Posted on 01/05/2008 11:41:20 PM PST by steelboy
The American government frequently accuses China of relying excessively on exports. But David Carbon, an economist at DBS, a Singaporean bank, suggests that America is starting to look like the pot that called the kettle black. In the year to September, net exports accounted for more than 30% of America's total GDP growth in 2007. Another popular belief looks ripe for reappraisal: it seems that domestic demand is a bigger driver of China's growth than it is of America's.
(Excerpt) Read more at economist.com ...
So a recession here caused by the slowdown from December through February will be unlikely to raise the dollar or lower oil prices in late spring or early summer. Maybe we’ll have to do some real work with more domestic manufacturing before long.
From the Economist website:
> About us
>
> The Economist, Economist.com and CFO Europe are trading names of:
> The Economist Newspaper Limited
> Registered in England and Wales. No.236383
Now that we’ve established the Economist to be British, can we review that little skirmish sometimes referred to as “the Opium Wars”...

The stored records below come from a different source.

-- ==== Sys2Proof/Laws/Frame.lean ====
section
/-! SUPPORT. Frames, composed once: `OnlyChanges` is reflexive, transitive and monotone, and each update of the state changes its own
part alone; and the writes to memory keep the invariant. -/

namespace Sys2Proof.Safety

open Sys2Proof.Machine

theorem SamePart.refl (p : Part) (s : State) : SamePart p s s := by
  cases p <;> simp [SamePart]

theorem SamePart.trans {p : Part} {s t u : State} (h : SamePart p s t) (h' : SamePart p t u) : SamePart p s u := by
  cases p <;> simp_all [SamePart]

theorem OnlyChanges.refl (ps : List Part) (s : State) : OnlyChanges ps s s :=
  ⟨rfl, rfl, rfl, fun p _ => SamePart.refl p s⟩

theorem OnlyChanges.trans {ps : List Part} {s t u : State} (h : OnlyChanges ps s t) (h' : OnlyChanges ps t u) :
    OnlyChanges ps s u :=
  ⟨h'.1.trans h.1, h'.2.1.trans h.2.1, h'.2.2.1.trans h.2.2.1, fun p hp => (h.2.2.2 p hp).trans (h'.2.2.2 p hp)⟩

theorem OnlyChanges.mono {ps qs : List Part} {s t : State} (h : OnlyChanges ps s t) (hs : ∀ p, p ∈ ps → p ∈ qs) :
    OnlyChanges qs s t :=
  ⟨h.1, h.2.1, h.2.2.1, fun p hp => h.2.2.2 p fun hp' => hp (hs p hp')⟩

/-! One lemma per update -/

theorem onlyChanges_setReg (s : State) (x : Nibble) (b : Byte) : OnlyChanges [.regs] s (s.setReg x b) :=
  ⟨rfl, rfl, rfl, fun p hp => by cases p <;> simp_all [SamePart]⟩

theorem onlyChanges_setRegFlag (s : State) (x : Nibble) (b f : Byte) : OnlyChanges [.regs] s (s.setRegFlag x b f) :=
  (onlyChanges_setReg s x b).trans (onlyChanges_setReg _ vf f)

theorem onlyChanges_setI (s : State) (w : Word) : OnlyChanges [.index] s (s.setI w) :=
  ⟨rfl, rfl, rfl, fun p hp => by cases p <;> simp_all [SamePart]⟩

theorem onlyChanges_setPc (s : State) (n : Nat) : OnlyChanges [.pc] s (s.setPc n) :=
  ⟨rfl, rfl, rfl, fun p hp => by cases p <;> simp_all [SamePart]⟩

theorem onlyChanges_advance (s : State) (a : Advance) : OnlyChanges [.pc] s (s.advance a) := by
  cases a
  · exact onlyChanges_setPc s _
  · exact onlyChanges_setPc s _
  · exact OnlyChanges.refl _ s

theorem onlyChanges_setDT (s : State) (b : Byte) : OnlyChanges [.delay] s (s.setDT b) :=
  ⟨rfl, rfl, rfl, fun p hp => by cases p <;> simp_all [SamePart]⟩

theorem onlyChanges_setST (s : State) (b : Byte) : OnlyChanges [.sound] s (s.setST b) :=
  ⟨rfl, rfl, rfl, fun p hp => by cases p <;> simp_all [SamePart]⟩

theorem onlyChanges_setDisp (s : State) (d : Display) : OnlyChanges [.disp] s (s.setDisp d) :=
  ⟨rfl, rfl, rfl, fun p hp => by cases p <;> simp_all [SamePart]⟩

theorem onlyChanges_setKey (s : State) (k : Nibble) (b : Bool) : OnlyChanges [.keys] s (s.setKey k b) :=
  ⟨rfl, rfl, rfl, fun p hp => by cases p <;> simp_all [SamePart]⟩

theorem onlyChanges_armWait (s : State) (x : Nibble) : OnlyChanges [.wait] s (s.armWait x) :=
  ⟨rfl, rfl, rfl, fun p hp => by cases p <;> simp_all [SamePart]⟩

theorem onlyChanges_clearWait (s : State) : OnlyChanges [.wait] s s.clearWait :=
  ⟨rfl, rfl, rfl, fun p hp => by cases p <;> simp_all [SamePart]⟩

theorem onlyChanges_countDraw (s : State) : OnlyChanges [.draws] s s.countDraw :=
  ⟨rfl, rfl, rfl, fun p hp => by cases p <;> simp_all [SamePart]⟩

theorem onlyChanges_setCell (s : State) (k : Fin 16) (w : Word) : OnlyChanges [.stack] s (s.setCell k w) :=
  ⟨rfl, rfl, rfl, fun p hp => by cases p <;> simp_all [SamePart]⟩

theorem onlyChanges_setSp (s : State) (n : Fin 17) : OnlyChanges [.stack] s (s.setSp n) :=
  ⟨rfl, rfl, rfl, fun p hp => by cases p <;> simp_all [SamePart]⟩

theorem onlyChanges_writeByte (s : State) (a : Nat) (b : Byte) : OnlyChanges [.mem] s (s.writeByte a b) :=
  ⟨rfl, rfl, rfl, fun p hp => by cases p <;> simp_all [SamePart]⟩

theorem onlyChanges_writeBytes (s : State) (a : Nat) (bs : List Byte) : OnlyChanges [.mem] s (s.writeBytes a bs) := by
  induction bs generalizing s a with
  | nil => exact OnlyChanges.refl _ s
  | cons b rest ih => exact (onlyChanges_writeByte s a b).trans (ih _ _)

theorem onlyChanges_storeRegs (s : State) (a n : Nat) : OnlyChanges [.mem] s (s.storeRegs a n) := by
  induction n with
  | zero => exact OnlyChanges.refl _ s
  | succ n ih => exact ih.trans (onlyChanges_writeByte _ _ _)

theorem onlyChanges_loadRegs (s : State) (a n : Nat) : OnlyChanges [.regs] s (s.loadRegs a n) := by
  induction n with
  | zero => exact OnlyChanges.refl _ s
  | succ n ih => exact ih.trans (onlyChanges_setReg _ _ _)

/-! The invariant (R25) under writes to memory -/

theorem stateInv_writeByte {s : State} (h : StateInv s) (a : Nat) (b : Byte) : StateInv (s.writeByte a b) :=
  ⟨h.1, h.2.1, State.writeByte_wf h.2.2 a b⟩

theorem stateInv_writeBytes {s : State} (h : StateInv s) (a : Nat) (bs : List Byte) : StateInv (s.writeBytes a bs) := by
  induction bs generalizing s a with
  | nil => exact h
  | cons b rest ih => exact ih (stateInv_writeByte h a b) (a + 1)

theorem stateInv_storeRegs {s : State} (h : StateInv s) (a n : Nat) : StateInv (s.storeRegs a n) := by
  induction n with
  | zero => exact h
  | succ n ih => exact stateInv_writeByte ih _ _

/-! The way `pc` moves -/

theorem advanced_advance2 (s : State) : Advanced 2 s (s.advance .advance2) := by simp [Advanced]

theorem advanced_advance4 (s : State) : Advanced 4 s (s.advance .advance4) := by simp [Advanced]

/-- A skip advances by 4 exactly when its condition holds (R108). -/
theorem skipped_advance {c : Bool} {p : Prop} (h : c = true ↔ p) (s : State) : Skipped p s (s.advance (skipOutcome c)) := by
  constructor
  · intro hp
    rw [h.mpr hp]
    exact advanced_advance4 s
  · intro hp
    have : c = false := by cases c <;> simp_all
    rw [this]
    exact advanced_advance2 s

/-- The registers after `V[x] <- b; VF <- f` (R13). -/
theorem writesRegFlag_setRegFlag {s : State} (x : Nibble) {b f : Byte} {nb nf : Nat} (hb : b.toNat = nb) (hf : f.toNat = nf) :
    WritesRegFlag x nb nf s (s.setRegFlag x b f) := by
  refine ⟨?_, fun h => ?_, fun r h1 h2 => ?_⟩
  · simp [State.reg_setRegFlag, hf]
  · simp [State.reg_setRegFlag, h, hb]
  · simp [State.reg_setRegFlag, h1, h2]

/-- The registers after `V[x] <- b`. -/
theorem writesReg_setReg {s : State} (x : Nibble) {b : Byte} {nb : Nat} (hb : b.toNat = nb) :
    WritesReg x nb s (s.setReg x b) :=
  ⟨by simp [hb], fun r h => by simp [State.reg_setReg, h]⟩

end Sys2Proof.Safety
end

What was the reason, for that rather misunderstood dust-up?
China, was running a huge trade surplus with ... Britain.
Now, establishing exactly who was responsible for what policies, to resolve that trade surplus, is a subject for another day. Suffice it to say, Britain found the trade inbalance to be unacceptable. Steps were taken to resolve the inbalance. Conflict ensued.
A bit less lecturing from across the pond, perhaps?
btt
The example I have used numerous times is the cheap "Chinese" watches available at Walmart and elsewhere. The movement is made in Japan, the case is made in Brazil, the band is made in China, and it is assembled in China.
As more and more of the raw materials, components, intermediates, and finished goods move around the world, the concept of being made/manufactured in a particular nation becomes less applicable. Likewise with the movement of capital and labor
Its a world economy, or, assembly lines are out and supply lines are in.
You’re right. Vertical integration used to mean the making of a product, soup to nuts, within the same company. After a while, there was vertical integration within the same country - i.e. a product’s parts were made in one country, but by different companies. Later on, a product’s parts came to be made by different companies in different countries. The world has come a long way since the introduction of the first assembly line.